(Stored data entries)

┄┄┄┄┄┄┄┄┄┄

-- ==== Sys2Proof/Tests/Slice0.lean ====
section
/-! SUPPORT. Tests: an ill-formed command for each check of WellFormed.lean, single steps on small states with the
values of the manual's worked examples, and for every obligation with hypotheses a state and operands that meet
them. -/

namespace Sys2Proof.Tests

set_option Elab.async false

open Sys2Proof Sys2Proof.Machine Sys2Proof.Safety Sys2Proof.Claims

/-! ## States -/

/-- A window that grants everything to every requester. -/
def openWindow (base limit target : Nat) : WindowEntry where
  valid := true
  requesters := 0xFFFFFFFF#32
  base := BitVec.ofNat 48 base
  limit := limit
  target := BitVec.ofNat 48 target
  rights := ⟨true, true, true⟩
  violation := .strike
  logViolations := true
  deadlineClass := .t1
  errorHandling := .log

/-- The LIVE bank of the test states: two windows that touch at 1000h, and one that grants nothing. -/
def testBank : Bank :=
  put (put (put clearedBank 2 (openWindow 0x0000 0x1000 0x40000000))
    3 { openWindow 0x1000 0x2000 0x50000000 with deadlineClass := .t0, errorHandling := .pass })
    4 { openWindow 0x2000 0x3000 0 with rights := ⟨false, false, false⟩ }

/-- A port in UP. -/
def upPort : Port := { coldPort with link := .up, signal := true }

/-- A running part with both links UP, requesters 0 and 3 ACTIVE, and 4 of each credit. -/
def live : State :=
  { State.reset with
    resetHeld := false
    up := upPort
    down := upPort
    banks := put State.reset.banks 0 testBank
    requesters := put (put State.reset.requesters 0 { coldRequester with state := .active, mayManage := true })
      3 { coldRequester with state := .active }
    issue := { coldIssue with requestPool := ⟨4, 4⟩, postedPool := ⟨4, 4⟩ } }

/-- A request of 64 bytes of requester 3 at an address, Tag 21. -/
def ask (kind : ReqKind) (address : Nat) : Request where
  kind := kind
  requester := 3
  tag := 21#8
  address := BitVec.ofNat 48 address
  length := 64#16
  data := if kind = .rdreq then [] else List.replicate 64 0x55#8

/-- The part with a request at the head, its examination due. -/
def asking (q : Request) (s : State) : State :=
  { s with intake := { s.intake with queue := [.request q], examDue := true } }

/-- A read of requester 3, of two pieces in given States. -/
def twoPieces (x y : PieceState) : Tracked where
  requester := 3
  tag := 21#8
  kind := .read
  address := 0xFC0#48
  length := 128
  generation := 0#8
  deadlineClass := .t0
  failure := none
  pieces := [⟨0, 2, 0x40000FC0#48, 64, 0, x⟩, ⟨1, 3, 0x50000000#48, 64, 64, y⟩]

/-- The part with slot 5 OPEN with a record, its hold taken. -/
def tracking (t : Tracked) (s : State) : State :=
  { s with
    ort := put s.ort 5 ⟨2, .opened t⟩
    timers := put s.timers 5 (.deadline 1000)
    commit := { s.commit with liveOpen := 1 } }

/-- A command of the upstream manager, requester 0, Sequence 7. -/
def order (k : Command) (payload : List Byte) : QueuedCommand := ⟨⟨.up, 0⟩, 7#16, k.code, payload⟩

/-- The part with that command at the head of the management queue, its sender the lease holder. -/
def ordered (k : Command) (payload : List Byte) (s : State) : State :=
  { s with
    mgmt := { s.mgmt with queue := [order k payload], lease := some ⟨⟨.up, 0⟩, 1000000, 0, 0⟩ } }

/-- The state that an outcome leaves; the reset state where there is none. -/
def after : Host.Outcome State Fault Refusal → State
  | .next t => t
  | .fault _ => State.reset
  | .refused _ => State.reset

/-- The refusal of a window check, if it refuses. -/
def refusedOf : CheckResult → Option Refused
  | .refused r => some r
  | .granted _ _ => none

/-- The commands of the test states pass the engine's checks. -/
theorem executes_of {k : Command} {c : QueuedCommand} {rest : List QueuedCommand} {s : State}
    (h : (!s.resetHeld && s.mgmt.queue == c :: rest && c.command == k.code && authorised s c.sender
      && c.payload.length == k.payloadBytes && (!k.leaseBound || isHolder s c.sender)) = true) :
    executes k c rest s := by
  simp only [Bool.and_eq_true, Bool.or_eq_true, Bool.not_eq_true', beq_iff_eq] at h
  obtain ⟨⟨⟨⟨⟨h1, h2⟩, h3⟩, h4⟩, h5⟩, h6⟩ := h
  refine ⟨⟨h1, h2⟩, h3, ?_, h5, fun hb => ?_⟩
  · revert h4
    cases hp : c.sender.port <;> simp [authorised, mayCommand, hp, entryOf]
  · rcases h6 with h6 | h6
    · simp [h6] at hb
    · revert h6
      cases hl : s.mgmt.lease <;> simp [isHolder, holds, hl]

/-- A command row's command stands at the head of `live`'s management queue, and is executed. -/
theorem executes_ordered (k : Command) (payload : List Byte) (h : payload.length = k.payloadBytes) :
    executes k (order k payload) [] (ordered k payload live) := by
  apply executes_of
  have ha : authorised (ordered k payload live) (order k payload).sender = true := by
    have : (pick live.requesters 0).mayManage = true := by decide +kernel
    exact this
  have hb : isHolder (ordered k payload live) (order k payload).sender = true := rfl
  simp [ha, hb]
  simp [order, ordered, live, h]

/-! ## WellFormed: an ill-formed command for each check -/

/-- Table 11-3: an MCMD's payload of 1025 bytes, and one of 1024. -/
theorem test_wf_mcmd_payload :
    Instr.wf (.upstreamPacketArrival (.mcmd ⟨0, 0#16, 0x01#8, List.replicate 1025 0#8⟩)) = false ∧
    Instr.wf (.upstreamPacketArrival (.mcmd ⟨0, 0#16, 0x01#8, List.replicate 1024 0#8⟩)) = true ∧
    Instr.wf (.downstreamMcmdArrival ⟨0, 0#16, 0x01#8, List.replicate 1025 0#8⟩) = false ∧
    Instr.wf (.downstreamMcmdArrival ⟨0, 0#16, 0x01#8, List.replicate 1024 0#8⟩) = true := by
  decide +kernel

/-- Table 11-3: an assigned kind code is no unassigned kind. -/
theorem test_wf_unassigned_kind :
    Instr.wf (.upstreamStrayPacket (.unassigned 0x4#4) 0) = false ∧
    Instr.wf (.upstreamStrayPacket (.unassigned 0xE#4) 0) = true ∧
    Instr.wf (.downstreamStrayPacket (.unassigned 0xD#4)) = false ∧
    Instr.wf (.downstreamStrayPacket (.unassigned 0x7#4)) = true := by decide

/-- R192: a CRET of a pool's class is taken with a count of 1 to 255, and stray with another. -/
theorem test_wf_cret_count :
    Instr.wf (.downstreamCret .posted 0#16) = false ∧ Instr.wf (.downstreamCret .posted 256#16) = false ∧
    Instr.wf (.downstreamCret .request 255#16) = true ∧ Instr.wf (.downstreamCret .request 1#16) = true ∧
    Instr.wf (.downstreamStrayPacket (.cret .request 1#16)) = false ∧
    Instr.wf (.downstreamStrayPacket (.cret .request 0#16)) = true ∧
    Instr.wf (.downstreamStrayPacket (.cret .intake 1#16)) = true := by decide

/-- R80: a pool's RDRSP has a Length of 1 to 256. -/
theorem test_wf_rdrsp_length :
    Instr.wf (.responseArrival ⟨⟨0, 0, 0⟩, .rdrsp 0#16 []⟩) = false ∧
    Instr.wf (.responseArrival ⟨⟨0, 0, 0⟩, .rdrsp 257#16 []⟩) = false ∧
    Instr.wf (.responseArrival ⟨⟨0, 0, 0⟩, .rdrsp 256#16 []⟩) = true ∧
    Instr.wf (.responseArrival ⟨⟨0, 0, 0⟩, .wrrsp⟩) = true := by decide

/-! ## Single steps with the values of the worked examples -/

/-- Section 1.9, a split read: two pieces of 64 bytes, translated through their own windows. -/
theorem test_split_read :
    windowCheck live { ask .rdreq 0xFC0 with length := 128#16 }
      = .granted [⟨0, 0xFC0#48, 2, .t1, 0x40000FC0#48, 64, 0⟩, ⟨1, 0x1000#48, 3, .t0, 0x50000000#48, 64, 64⟩] 0#8 := by
  decide +kernel

/-- Section 1.9, a posted write that runs off its window: NO_WINDOW, reported at the second piece. -/
theorem test_posted_off_window :
    refusedOf (windowCheck live { ask .pwreq 0x2FC0 with length := 256#16 })
      = some
        { pieces := [⟨0, 0x2FC0#48, 64, 0, some 4⟩, ⟨1, 0x3000#48, 192, 64, none⟩]
          code := .noWindow, action := .strike, actionWindow := some 4
          record := some
            { kind := .violation, port := .up, requester := some 3, address := some 0x3000#48
              generation := some 0#8, code := some .noWindow } } := by
  decide +kernel

/-- Section 3.11, acceptance: the shorter class T0, two FIFO entries, the hold, and the intake credit. -/
theorem test_acceptance :
    let t := after (exec .headExamination (asking { ask .rdreq 0xFC0 with length := 128#16 } live))
    pick t.ort 0 = ⟨0, .opened { twoPieces .queued .queued with tag := 21#8 }⟩ ∧
    pick t.timers 0 = .deadline 1000 ∧ t.commit.liveOpen = 1 ∧
    fifoOf t 3 = [.tracked 0 0 none, .tracked 0 1 none] ∧ t.up.tx = [.cret 1] := by decide +kernel

/-- Section 3.11, the close: RDRSP with Final, FREE with the next Incarnation. -/
theorem test_close :
    let t := after (exec (.responseArrival ⟨⟨5, 0, 2⟩, .rdrsp 64#16 (List.replicate 64 1#8)⟩)
      (tracking (twoPieces .issued .done) live))
    t.up.tx = [.rdrsp 3 21#8 0 64 (List.replicate 64 1#8) true] ∧ pick t.ort 5 = ⟨3, .free⟩ ∧
    pick t.timers 5 = .none ∧ t.commit.liveOpen = 0 := by decide +kernel

/-- Section 6.6, the expiry of a split read whose second piece is in the pool. -/
theorem test_timeout :
    let s := tracking (twoPieces .done .issued) live
    let t := after (exec (.deadlineExpiry 5) { s with timers := put s.timers 5 (.deadline 0) })
    t.up.tx = [.errsp 3 21#8 .timeout] ∧ pick t.timers 5 = .reclaim 50000 ∧
    (t.flog.records.map fun r => (r.report.kind, r.report.window)) = [(.timeout, some 3)] := by decide +kernel

/-- R118, R123: the response that releases the draining generation's last hold ends the drain, and the COMMIT held on
it swaps: generation 2 is LIVE. -/
def lastHold (held : Bool) : State :=
  { tracking { twoPieces .issued .done with generation := 1#8 } live with
    commit :=
      { coldCommit with
        liveGeneration := 2#8, drainingBank := some 2, freeBank := none, drainingOpen := 1, heldCommit := held
        condition := if held then .frozen else .writable } }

┄┄┄┄┄┄┄┄┄┄

◆ About this task ◆
Above are the entries; copy every line among them that contains the word "where".

◆ Answer ◆
def openWindow (base limit target : Nat) : WindowEntry where
def ask (kind : ReqKind) (address : Nat) : Request where
def twoPieces (x y : PieceState) : Tracked where
/-- The state that an outcome leaves; the reset state where there is none. -/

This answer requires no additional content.